== Directions ==
Set down exactly the lines of the listing below, please, beginning with the first and ending with the line that holds "s.i.toNat (s.v.toList.take count)".
━━━ Exercise material
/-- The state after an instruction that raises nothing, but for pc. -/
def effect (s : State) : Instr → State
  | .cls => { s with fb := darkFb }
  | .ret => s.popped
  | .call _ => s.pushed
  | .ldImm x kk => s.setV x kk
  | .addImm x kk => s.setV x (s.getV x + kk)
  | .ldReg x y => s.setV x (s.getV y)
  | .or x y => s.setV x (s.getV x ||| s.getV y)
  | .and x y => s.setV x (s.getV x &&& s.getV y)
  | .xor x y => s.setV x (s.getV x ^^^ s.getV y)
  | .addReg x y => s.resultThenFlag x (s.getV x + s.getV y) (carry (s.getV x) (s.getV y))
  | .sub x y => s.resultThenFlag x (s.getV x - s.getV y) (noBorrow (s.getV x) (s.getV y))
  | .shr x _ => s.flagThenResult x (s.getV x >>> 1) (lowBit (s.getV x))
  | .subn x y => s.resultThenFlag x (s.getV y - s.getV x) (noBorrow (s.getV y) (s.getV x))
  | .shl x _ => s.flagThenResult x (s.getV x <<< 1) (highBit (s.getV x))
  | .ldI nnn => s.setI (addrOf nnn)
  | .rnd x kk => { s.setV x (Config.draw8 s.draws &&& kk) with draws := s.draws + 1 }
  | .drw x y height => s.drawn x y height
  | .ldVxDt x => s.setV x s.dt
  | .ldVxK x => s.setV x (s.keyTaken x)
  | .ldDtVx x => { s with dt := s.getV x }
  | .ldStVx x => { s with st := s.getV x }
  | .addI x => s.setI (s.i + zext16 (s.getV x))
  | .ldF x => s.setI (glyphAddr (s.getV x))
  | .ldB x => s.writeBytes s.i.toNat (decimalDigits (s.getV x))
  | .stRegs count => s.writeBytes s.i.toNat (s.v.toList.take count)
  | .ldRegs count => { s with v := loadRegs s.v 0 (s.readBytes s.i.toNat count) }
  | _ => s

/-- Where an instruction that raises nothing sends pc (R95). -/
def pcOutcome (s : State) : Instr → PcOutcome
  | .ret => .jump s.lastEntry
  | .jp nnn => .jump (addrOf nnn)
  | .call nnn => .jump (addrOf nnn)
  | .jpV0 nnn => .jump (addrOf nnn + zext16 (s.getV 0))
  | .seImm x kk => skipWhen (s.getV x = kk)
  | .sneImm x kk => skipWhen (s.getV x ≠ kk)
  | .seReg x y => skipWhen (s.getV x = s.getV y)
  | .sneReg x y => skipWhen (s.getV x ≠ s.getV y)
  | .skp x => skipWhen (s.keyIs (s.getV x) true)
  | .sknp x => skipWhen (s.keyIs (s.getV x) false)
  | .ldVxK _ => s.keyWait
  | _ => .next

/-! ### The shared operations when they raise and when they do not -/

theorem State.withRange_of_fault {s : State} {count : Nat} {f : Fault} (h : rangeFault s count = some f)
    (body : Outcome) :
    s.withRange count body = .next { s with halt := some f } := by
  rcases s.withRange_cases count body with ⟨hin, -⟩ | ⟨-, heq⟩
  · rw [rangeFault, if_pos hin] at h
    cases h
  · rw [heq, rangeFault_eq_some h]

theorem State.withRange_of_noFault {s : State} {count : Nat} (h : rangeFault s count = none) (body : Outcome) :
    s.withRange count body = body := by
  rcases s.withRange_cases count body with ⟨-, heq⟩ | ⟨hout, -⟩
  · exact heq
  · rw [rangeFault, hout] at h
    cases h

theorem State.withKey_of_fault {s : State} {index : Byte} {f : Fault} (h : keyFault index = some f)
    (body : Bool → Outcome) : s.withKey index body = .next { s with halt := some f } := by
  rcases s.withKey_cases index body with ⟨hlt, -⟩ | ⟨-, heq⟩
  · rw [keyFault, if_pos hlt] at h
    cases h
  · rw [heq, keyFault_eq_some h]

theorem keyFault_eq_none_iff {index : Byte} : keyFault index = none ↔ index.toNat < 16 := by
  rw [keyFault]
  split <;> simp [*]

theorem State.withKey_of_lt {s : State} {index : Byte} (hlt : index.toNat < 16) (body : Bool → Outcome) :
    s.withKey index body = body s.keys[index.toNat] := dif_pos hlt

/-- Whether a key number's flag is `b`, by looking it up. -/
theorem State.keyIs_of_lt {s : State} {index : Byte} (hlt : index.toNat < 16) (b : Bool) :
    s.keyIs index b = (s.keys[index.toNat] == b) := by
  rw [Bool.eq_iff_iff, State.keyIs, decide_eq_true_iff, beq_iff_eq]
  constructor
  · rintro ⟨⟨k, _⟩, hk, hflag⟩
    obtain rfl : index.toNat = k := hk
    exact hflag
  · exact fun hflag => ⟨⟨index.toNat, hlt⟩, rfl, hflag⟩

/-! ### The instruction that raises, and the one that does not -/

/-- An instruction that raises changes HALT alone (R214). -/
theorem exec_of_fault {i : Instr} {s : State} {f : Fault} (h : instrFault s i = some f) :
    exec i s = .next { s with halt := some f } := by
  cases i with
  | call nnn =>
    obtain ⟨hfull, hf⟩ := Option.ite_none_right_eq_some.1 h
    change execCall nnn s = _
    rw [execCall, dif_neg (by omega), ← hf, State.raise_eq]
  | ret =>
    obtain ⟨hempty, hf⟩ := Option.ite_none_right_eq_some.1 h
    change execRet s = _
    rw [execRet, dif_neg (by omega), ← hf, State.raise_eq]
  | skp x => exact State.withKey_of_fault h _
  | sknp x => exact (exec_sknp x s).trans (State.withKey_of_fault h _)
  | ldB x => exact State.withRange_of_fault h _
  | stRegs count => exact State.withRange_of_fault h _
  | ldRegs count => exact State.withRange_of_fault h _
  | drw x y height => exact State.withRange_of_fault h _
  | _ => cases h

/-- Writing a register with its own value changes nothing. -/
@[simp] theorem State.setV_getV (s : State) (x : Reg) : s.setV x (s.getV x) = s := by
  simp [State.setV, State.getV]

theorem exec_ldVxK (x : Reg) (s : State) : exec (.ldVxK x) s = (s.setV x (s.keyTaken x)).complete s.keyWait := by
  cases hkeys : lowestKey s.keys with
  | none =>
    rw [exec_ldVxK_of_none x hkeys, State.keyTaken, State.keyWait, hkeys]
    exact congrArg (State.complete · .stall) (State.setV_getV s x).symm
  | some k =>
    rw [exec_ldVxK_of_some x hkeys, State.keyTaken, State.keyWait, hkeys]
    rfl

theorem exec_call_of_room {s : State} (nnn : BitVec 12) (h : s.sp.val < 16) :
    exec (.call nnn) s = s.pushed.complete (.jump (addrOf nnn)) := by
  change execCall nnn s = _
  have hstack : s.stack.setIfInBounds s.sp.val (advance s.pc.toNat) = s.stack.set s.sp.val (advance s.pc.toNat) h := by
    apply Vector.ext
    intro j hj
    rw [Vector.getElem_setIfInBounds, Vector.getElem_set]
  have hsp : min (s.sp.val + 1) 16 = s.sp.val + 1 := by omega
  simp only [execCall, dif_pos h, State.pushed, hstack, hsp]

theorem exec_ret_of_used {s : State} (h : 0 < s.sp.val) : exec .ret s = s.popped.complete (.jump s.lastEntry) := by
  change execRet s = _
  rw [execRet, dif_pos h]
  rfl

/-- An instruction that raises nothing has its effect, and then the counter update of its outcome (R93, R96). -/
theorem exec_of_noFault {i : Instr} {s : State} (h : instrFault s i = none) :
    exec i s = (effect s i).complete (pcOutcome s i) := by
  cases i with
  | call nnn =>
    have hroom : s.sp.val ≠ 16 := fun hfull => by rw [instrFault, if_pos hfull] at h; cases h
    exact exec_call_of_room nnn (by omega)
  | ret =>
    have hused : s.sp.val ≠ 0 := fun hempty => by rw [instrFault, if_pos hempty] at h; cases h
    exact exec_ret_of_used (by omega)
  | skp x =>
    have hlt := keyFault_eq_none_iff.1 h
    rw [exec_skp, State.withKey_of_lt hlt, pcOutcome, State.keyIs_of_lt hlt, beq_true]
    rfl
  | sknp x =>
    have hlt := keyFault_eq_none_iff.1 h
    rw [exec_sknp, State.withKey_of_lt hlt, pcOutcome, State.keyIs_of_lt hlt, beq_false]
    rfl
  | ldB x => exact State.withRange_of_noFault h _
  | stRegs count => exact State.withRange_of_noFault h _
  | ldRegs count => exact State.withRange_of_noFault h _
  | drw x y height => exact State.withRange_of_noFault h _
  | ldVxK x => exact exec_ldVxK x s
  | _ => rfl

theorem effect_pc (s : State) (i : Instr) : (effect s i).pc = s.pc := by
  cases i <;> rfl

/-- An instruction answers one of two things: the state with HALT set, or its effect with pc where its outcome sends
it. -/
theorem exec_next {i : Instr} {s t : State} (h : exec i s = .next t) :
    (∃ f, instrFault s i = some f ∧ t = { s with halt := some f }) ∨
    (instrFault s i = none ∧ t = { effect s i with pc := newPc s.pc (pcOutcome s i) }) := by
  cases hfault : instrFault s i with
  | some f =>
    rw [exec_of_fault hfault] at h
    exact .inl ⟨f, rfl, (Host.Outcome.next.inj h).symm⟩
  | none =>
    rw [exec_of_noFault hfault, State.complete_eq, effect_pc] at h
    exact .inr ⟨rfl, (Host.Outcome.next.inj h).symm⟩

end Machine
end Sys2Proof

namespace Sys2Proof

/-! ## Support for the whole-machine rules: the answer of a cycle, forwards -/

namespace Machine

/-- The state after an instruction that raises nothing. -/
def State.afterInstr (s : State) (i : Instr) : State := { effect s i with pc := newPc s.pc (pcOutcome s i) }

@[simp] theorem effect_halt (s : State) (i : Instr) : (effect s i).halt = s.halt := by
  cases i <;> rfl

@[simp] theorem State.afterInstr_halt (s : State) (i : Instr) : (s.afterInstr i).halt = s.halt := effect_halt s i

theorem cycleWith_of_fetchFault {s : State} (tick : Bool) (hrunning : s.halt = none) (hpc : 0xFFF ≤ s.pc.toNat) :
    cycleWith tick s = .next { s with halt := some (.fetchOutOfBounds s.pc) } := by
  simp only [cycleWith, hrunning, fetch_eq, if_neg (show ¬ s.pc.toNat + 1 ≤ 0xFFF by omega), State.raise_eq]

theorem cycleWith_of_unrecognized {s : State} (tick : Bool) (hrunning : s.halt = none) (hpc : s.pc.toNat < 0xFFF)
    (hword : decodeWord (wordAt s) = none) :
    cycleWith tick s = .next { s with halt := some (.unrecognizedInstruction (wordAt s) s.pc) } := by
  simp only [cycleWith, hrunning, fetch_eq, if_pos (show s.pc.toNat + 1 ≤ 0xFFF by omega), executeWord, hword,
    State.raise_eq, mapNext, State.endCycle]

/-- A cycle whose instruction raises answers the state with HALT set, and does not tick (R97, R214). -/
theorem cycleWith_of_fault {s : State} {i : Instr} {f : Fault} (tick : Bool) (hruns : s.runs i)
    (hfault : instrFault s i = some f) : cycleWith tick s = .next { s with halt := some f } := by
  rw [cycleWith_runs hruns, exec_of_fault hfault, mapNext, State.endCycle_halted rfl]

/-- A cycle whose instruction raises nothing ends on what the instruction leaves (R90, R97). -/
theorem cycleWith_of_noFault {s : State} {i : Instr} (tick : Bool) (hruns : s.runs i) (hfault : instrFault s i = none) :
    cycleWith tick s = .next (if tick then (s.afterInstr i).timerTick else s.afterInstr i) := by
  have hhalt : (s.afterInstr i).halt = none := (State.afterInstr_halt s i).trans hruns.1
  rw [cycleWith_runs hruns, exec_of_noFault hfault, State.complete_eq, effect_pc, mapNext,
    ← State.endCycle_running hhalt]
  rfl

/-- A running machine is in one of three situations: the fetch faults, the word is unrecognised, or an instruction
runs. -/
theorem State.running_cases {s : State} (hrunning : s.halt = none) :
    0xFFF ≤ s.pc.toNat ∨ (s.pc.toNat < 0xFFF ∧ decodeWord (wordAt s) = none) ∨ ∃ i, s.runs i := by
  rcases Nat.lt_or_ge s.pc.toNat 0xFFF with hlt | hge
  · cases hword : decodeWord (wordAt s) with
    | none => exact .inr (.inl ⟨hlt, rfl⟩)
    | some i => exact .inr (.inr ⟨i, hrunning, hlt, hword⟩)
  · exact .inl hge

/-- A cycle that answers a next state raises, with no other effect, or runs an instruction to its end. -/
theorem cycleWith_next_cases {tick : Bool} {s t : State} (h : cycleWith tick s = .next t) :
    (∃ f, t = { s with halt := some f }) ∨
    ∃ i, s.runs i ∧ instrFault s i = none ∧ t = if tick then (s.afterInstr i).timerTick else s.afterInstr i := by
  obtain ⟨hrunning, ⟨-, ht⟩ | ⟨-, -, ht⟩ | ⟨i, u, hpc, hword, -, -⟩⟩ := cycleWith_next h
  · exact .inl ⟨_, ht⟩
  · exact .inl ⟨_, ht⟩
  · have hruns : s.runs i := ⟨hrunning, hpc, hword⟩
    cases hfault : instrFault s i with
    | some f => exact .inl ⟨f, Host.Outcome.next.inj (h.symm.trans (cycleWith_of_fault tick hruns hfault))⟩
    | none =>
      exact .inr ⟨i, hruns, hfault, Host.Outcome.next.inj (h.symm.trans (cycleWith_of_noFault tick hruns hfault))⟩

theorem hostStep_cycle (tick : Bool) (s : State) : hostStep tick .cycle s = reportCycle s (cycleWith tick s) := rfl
━━━━━━
== The answer ==
/-- The state after an instruction that raises nothing, but for pc. -/
def effect (s : State) : Instr → State
  | .cls => { s with fb := darkFb }
  | .ret => s.popped
  | .call _ => s.pushed
  | .ldImm x kk => s.setV x kk
  | .addImm x kk => s.setV x (s.getV x + kk)
  | .ldReg x y => s.setV x (s.getV y)
  | .or x y => s.setV x (s.getV x ||| s.getV y)
  | .and x y => s.setV x (s.getV x &&& s.getV y)
  | .xor x y => s.setV x (s.getV x ^^^ s.getV y)
  | .addReg x y => s.resultThenFlag x (s.getV x + s.getV y) (carry (s.getV x) (s.getV y))
  | .sub x y => s.resultThenFlag x (s.getV x - s.getV y) (noBorrow (s.getV x) (s.getV y))
  | .shr x _ => s.flagThenResult x (s.getV x >>> 1) (lowBit (s.getV x))
  | .subn x y => s.resultThenFlag x (s.getV y - s.getV x) (noBorrow (s.getV y) (s.getV x))
  | .shl x _ => s.flagThenResult x (s.getV x <<< 1) (highBit (s.getV x))
  | .ldI nnn => s.setI (addrOf nnn)
  | .rnd x kk => { s.setV x (Config.draw8 s.draws &&& kk) with draws := s.draws + 1 }
  | .drw x y height => s.drawn x y height
  | .ldVxDt x => s.setV x s.dt
  | .ldVxK x => s.setV x (s.keyTaken x)
  | .ldDtVx x => { s with dt := s.getV x }
  | .ldStVx x => { s with st := s.getV x }
  | .addI x => s.setI (s.i + zext16 (s.getV x))
  | .ldF x => s.setI (glyphAddr (s.getV x))
  | .ldB x => s.writeBytes s.i.toNat (decimalDigits (s.getV x))
  | .stRegs count => s.writeBytes s.i.toNat (s.v.toList.take count)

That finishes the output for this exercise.